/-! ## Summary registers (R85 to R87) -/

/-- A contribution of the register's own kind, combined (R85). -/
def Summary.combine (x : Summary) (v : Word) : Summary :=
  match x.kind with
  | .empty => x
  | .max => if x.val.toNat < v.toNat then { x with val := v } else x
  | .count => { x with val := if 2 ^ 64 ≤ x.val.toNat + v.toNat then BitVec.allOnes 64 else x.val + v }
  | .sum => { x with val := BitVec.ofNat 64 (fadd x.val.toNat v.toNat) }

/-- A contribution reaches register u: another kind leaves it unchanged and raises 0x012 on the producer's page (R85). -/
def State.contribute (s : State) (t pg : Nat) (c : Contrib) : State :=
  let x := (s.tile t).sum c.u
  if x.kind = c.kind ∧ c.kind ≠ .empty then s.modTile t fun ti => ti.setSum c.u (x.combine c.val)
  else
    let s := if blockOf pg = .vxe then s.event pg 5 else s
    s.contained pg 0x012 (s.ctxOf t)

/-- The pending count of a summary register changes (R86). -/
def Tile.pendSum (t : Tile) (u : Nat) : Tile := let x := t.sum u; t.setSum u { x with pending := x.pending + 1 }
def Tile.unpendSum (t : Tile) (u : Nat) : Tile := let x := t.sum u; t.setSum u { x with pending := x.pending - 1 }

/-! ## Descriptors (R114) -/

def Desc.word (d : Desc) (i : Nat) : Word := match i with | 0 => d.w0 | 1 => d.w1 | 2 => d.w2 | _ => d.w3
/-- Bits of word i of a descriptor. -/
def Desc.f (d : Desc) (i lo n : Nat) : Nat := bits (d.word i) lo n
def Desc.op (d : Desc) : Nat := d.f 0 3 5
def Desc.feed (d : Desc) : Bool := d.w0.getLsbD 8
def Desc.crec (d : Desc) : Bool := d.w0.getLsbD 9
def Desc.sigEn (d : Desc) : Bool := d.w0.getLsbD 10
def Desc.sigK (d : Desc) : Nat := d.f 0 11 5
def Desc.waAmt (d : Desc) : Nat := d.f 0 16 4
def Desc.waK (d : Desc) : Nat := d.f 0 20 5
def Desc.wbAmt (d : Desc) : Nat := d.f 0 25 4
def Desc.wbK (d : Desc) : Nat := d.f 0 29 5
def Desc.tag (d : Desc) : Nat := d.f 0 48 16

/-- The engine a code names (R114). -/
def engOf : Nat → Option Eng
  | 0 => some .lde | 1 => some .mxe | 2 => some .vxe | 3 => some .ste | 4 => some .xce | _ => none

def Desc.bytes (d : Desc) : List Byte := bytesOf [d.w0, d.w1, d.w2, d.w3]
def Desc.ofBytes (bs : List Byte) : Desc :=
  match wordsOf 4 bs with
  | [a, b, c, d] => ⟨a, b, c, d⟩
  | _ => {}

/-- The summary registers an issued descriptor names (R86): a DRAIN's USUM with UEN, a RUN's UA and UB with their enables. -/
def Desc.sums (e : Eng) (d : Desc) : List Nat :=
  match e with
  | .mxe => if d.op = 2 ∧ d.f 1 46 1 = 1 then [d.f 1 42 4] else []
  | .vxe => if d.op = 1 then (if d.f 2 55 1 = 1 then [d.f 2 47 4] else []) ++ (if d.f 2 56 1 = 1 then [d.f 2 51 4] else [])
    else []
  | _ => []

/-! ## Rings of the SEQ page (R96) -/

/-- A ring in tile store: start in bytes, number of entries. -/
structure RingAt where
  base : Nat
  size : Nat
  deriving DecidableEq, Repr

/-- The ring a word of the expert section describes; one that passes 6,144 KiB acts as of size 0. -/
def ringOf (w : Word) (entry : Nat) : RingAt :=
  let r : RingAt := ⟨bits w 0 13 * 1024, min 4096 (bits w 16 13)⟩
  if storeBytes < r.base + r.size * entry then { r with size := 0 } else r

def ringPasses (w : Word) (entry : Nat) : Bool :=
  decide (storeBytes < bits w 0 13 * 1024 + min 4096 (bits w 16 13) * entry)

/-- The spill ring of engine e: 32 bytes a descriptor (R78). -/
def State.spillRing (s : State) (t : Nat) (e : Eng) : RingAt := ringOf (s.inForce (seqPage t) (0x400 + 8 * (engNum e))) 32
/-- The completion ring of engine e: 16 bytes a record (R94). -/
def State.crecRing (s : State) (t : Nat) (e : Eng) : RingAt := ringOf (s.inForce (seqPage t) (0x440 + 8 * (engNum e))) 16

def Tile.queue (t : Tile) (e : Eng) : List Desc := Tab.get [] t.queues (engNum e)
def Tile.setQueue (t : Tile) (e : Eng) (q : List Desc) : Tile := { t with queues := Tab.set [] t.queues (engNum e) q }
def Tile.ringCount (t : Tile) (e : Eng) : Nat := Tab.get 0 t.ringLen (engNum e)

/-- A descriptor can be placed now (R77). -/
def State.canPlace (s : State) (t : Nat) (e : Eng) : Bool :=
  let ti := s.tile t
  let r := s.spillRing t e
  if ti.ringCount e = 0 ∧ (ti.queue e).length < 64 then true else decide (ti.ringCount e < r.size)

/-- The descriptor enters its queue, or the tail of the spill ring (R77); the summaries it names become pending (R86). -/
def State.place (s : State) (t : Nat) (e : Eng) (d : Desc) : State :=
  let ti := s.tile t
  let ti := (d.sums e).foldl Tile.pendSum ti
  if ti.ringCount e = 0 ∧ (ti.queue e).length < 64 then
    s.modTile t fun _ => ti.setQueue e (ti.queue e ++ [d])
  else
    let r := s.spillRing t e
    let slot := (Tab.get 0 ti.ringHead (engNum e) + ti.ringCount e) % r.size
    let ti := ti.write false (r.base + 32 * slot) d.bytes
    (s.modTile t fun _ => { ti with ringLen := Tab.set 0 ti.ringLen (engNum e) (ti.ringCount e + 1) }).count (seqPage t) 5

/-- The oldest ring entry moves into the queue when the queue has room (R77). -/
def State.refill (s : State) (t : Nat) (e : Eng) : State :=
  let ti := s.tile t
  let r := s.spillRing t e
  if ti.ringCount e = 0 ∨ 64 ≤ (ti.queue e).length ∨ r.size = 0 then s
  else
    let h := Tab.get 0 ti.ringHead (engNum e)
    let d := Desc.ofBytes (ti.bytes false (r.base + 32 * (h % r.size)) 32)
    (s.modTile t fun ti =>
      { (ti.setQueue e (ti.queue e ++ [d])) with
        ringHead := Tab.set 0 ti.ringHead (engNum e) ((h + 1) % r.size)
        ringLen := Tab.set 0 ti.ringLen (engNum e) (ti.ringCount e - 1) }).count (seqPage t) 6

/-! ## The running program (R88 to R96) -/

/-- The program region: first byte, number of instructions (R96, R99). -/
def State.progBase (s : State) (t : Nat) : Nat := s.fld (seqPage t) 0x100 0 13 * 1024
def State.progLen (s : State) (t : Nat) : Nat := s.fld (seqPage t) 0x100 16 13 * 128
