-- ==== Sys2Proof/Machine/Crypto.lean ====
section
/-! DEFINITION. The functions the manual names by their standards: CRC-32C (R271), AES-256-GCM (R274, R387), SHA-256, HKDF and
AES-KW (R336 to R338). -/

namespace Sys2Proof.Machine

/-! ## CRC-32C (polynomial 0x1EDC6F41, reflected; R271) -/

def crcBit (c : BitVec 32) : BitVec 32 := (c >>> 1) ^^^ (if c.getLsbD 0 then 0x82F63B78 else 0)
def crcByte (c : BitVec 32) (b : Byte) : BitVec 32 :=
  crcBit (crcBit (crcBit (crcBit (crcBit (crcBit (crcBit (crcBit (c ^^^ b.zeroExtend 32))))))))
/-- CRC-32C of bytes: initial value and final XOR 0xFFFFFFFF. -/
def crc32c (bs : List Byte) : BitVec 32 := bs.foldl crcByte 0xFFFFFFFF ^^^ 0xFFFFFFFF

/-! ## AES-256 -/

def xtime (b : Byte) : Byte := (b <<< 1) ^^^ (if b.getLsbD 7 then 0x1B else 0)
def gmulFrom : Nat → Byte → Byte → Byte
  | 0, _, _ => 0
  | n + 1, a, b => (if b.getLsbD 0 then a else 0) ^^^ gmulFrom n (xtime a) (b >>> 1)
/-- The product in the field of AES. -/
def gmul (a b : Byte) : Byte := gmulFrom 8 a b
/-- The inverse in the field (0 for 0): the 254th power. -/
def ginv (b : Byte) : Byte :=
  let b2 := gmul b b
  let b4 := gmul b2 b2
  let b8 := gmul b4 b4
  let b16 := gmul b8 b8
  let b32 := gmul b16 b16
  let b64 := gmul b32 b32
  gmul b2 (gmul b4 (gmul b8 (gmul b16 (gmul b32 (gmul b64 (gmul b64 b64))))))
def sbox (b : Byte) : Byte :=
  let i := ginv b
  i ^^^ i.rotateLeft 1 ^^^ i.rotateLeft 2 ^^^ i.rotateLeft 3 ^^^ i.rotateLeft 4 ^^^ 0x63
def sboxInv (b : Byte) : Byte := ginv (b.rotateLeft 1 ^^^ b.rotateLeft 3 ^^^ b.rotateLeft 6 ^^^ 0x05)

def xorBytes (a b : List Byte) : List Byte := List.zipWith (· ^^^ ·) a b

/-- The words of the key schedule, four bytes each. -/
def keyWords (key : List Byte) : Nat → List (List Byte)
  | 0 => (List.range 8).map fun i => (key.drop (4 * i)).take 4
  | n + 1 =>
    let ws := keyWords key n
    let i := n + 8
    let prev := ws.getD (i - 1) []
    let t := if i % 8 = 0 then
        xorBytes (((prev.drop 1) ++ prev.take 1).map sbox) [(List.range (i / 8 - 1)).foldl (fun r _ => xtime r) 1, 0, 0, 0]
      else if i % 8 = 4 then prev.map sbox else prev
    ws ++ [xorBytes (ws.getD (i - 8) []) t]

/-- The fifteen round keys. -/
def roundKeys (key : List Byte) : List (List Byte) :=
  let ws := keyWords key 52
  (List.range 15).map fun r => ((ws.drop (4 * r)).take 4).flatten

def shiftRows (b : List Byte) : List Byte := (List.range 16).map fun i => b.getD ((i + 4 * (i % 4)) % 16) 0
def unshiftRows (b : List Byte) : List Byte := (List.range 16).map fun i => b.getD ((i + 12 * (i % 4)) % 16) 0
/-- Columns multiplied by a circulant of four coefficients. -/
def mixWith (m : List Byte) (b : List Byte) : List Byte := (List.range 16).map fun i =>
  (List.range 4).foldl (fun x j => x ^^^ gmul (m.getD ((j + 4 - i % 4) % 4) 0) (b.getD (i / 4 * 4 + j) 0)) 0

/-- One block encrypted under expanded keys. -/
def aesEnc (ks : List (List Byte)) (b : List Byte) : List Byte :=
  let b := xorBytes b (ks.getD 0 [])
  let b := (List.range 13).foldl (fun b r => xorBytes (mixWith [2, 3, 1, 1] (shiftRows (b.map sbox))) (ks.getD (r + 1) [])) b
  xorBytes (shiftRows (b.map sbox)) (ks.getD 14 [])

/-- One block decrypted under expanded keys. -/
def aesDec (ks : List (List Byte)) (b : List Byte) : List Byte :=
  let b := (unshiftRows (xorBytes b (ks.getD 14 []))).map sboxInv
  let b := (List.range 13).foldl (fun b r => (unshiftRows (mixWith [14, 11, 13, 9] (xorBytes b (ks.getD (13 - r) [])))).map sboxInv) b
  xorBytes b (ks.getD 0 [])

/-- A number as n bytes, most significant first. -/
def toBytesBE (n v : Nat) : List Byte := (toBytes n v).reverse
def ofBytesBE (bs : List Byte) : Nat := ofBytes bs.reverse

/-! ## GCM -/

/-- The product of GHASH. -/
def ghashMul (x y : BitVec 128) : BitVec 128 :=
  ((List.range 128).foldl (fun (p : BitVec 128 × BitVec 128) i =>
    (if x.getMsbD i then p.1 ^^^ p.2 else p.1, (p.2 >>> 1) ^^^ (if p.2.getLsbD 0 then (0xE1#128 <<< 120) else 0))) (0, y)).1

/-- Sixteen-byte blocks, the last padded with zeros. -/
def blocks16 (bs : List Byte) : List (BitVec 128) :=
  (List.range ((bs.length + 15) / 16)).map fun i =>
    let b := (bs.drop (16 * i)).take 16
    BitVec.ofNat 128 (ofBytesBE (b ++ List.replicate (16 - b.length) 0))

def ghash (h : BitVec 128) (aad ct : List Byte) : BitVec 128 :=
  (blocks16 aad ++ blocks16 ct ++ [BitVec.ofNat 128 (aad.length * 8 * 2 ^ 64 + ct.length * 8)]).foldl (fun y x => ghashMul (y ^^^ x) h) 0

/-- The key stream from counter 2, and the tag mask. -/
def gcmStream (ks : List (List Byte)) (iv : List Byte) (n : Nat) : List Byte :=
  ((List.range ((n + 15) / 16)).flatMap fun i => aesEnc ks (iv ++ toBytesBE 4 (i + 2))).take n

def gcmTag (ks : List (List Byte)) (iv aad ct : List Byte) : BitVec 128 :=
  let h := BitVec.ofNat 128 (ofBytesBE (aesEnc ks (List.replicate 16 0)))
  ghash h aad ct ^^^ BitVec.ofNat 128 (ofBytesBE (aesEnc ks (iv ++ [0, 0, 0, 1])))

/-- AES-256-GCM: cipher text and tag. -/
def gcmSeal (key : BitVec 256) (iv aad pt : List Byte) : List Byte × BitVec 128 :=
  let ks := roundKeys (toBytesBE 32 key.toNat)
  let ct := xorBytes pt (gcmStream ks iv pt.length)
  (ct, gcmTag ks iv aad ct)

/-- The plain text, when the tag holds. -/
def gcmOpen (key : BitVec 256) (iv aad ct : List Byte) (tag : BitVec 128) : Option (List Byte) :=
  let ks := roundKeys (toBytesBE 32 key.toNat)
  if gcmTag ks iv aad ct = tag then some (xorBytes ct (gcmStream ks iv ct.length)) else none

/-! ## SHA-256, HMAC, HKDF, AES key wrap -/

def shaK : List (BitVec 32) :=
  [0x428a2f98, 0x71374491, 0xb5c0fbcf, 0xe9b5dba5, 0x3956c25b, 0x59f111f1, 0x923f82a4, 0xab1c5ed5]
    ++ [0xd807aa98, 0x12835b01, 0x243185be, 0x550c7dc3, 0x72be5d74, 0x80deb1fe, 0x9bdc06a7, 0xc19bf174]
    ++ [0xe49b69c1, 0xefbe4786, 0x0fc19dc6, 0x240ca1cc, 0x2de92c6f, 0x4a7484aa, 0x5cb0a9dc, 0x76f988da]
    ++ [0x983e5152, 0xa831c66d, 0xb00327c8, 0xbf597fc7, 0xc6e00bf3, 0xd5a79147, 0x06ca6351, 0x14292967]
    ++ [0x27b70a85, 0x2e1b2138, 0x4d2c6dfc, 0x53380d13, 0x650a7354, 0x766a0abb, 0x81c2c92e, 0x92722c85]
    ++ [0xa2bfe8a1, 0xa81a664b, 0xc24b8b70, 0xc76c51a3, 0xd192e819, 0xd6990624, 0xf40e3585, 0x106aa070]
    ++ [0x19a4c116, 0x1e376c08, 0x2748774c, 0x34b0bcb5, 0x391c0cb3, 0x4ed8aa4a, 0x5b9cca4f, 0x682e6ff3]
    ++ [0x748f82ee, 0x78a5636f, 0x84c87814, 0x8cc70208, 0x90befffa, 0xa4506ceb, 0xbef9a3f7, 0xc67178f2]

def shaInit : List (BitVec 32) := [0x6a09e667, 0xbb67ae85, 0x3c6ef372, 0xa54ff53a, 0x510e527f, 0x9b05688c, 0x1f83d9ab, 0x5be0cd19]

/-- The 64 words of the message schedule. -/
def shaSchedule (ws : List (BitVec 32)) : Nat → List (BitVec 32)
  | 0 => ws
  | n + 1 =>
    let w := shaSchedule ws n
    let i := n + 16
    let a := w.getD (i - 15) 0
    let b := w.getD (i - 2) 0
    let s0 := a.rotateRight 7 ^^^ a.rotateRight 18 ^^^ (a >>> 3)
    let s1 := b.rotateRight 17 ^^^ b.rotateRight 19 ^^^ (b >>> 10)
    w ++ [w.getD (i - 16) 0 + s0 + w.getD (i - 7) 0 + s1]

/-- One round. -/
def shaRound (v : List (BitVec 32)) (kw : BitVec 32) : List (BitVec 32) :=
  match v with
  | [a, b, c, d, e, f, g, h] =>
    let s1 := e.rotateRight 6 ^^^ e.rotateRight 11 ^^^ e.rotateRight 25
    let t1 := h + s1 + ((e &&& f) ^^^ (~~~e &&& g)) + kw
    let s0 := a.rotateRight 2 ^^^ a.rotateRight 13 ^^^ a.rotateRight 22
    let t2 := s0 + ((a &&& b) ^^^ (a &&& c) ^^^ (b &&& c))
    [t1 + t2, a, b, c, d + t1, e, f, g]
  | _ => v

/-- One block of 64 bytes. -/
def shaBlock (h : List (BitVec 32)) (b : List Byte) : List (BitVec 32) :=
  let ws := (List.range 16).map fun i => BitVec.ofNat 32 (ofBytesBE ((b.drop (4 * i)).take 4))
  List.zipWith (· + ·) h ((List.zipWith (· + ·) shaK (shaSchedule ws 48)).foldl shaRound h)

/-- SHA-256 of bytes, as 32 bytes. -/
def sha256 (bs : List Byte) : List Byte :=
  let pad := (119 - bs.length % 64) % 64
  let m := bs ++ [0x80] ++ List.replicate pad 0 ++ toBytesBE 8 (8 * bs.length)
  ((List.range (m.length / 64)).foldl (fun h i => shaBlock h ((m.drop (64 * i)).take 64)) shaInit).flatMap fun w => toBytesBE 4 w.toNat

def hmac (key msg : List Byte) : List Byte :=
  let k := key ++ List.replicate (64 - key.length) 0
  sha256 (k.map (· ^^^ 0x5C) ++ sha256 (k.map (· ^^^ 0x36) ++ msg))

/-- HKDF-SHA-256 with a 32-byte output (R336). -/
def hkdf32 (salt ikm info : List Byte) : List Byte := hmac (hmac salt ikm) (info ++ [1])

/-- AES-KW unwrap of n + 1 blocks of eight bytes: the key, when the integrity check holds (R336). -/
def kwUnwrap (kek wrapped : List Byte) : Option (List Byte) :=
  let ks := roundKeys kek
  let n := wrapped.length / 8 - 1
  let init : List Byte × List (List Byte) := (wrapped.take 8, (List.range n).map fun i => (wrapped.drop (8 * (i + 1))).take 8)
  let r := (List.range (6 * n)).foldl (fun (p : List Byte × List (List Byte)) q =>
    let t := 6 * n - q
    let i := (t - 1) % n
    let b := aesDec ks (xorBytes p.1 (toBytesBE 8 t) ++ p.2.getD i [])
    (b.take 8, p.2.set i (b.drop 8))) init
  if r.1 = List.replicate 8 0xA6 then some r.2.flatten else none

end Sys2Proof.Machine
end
────────────────
• THE PROBLEM:
All lines in the listing above between the line with "(if x.getMsbD i" and the line with "let b := (bs.drop (16 * i)).take 16", inclusive, should be set down exactly, and no line outside that range.

• SOLUTION TO THE PROBLEM:
    (if x.getMsbD i then p.1 ^^^ p.2 else p.1, (p.2 >>> 1) ^^^ (if p.2.getLsbD 0 then (0xE1#128 <<< 120) else 0))) (0, y)).1

/-- Sixteen-byte blocks, the last padded with zeros. -/
def blocks16 (bs : List Byte) : List (BitVec 128) :=
  (List.range ((bs.length + 15) / 16)).map fun i =>
    let b := (bs.drop (16 * i)).take 16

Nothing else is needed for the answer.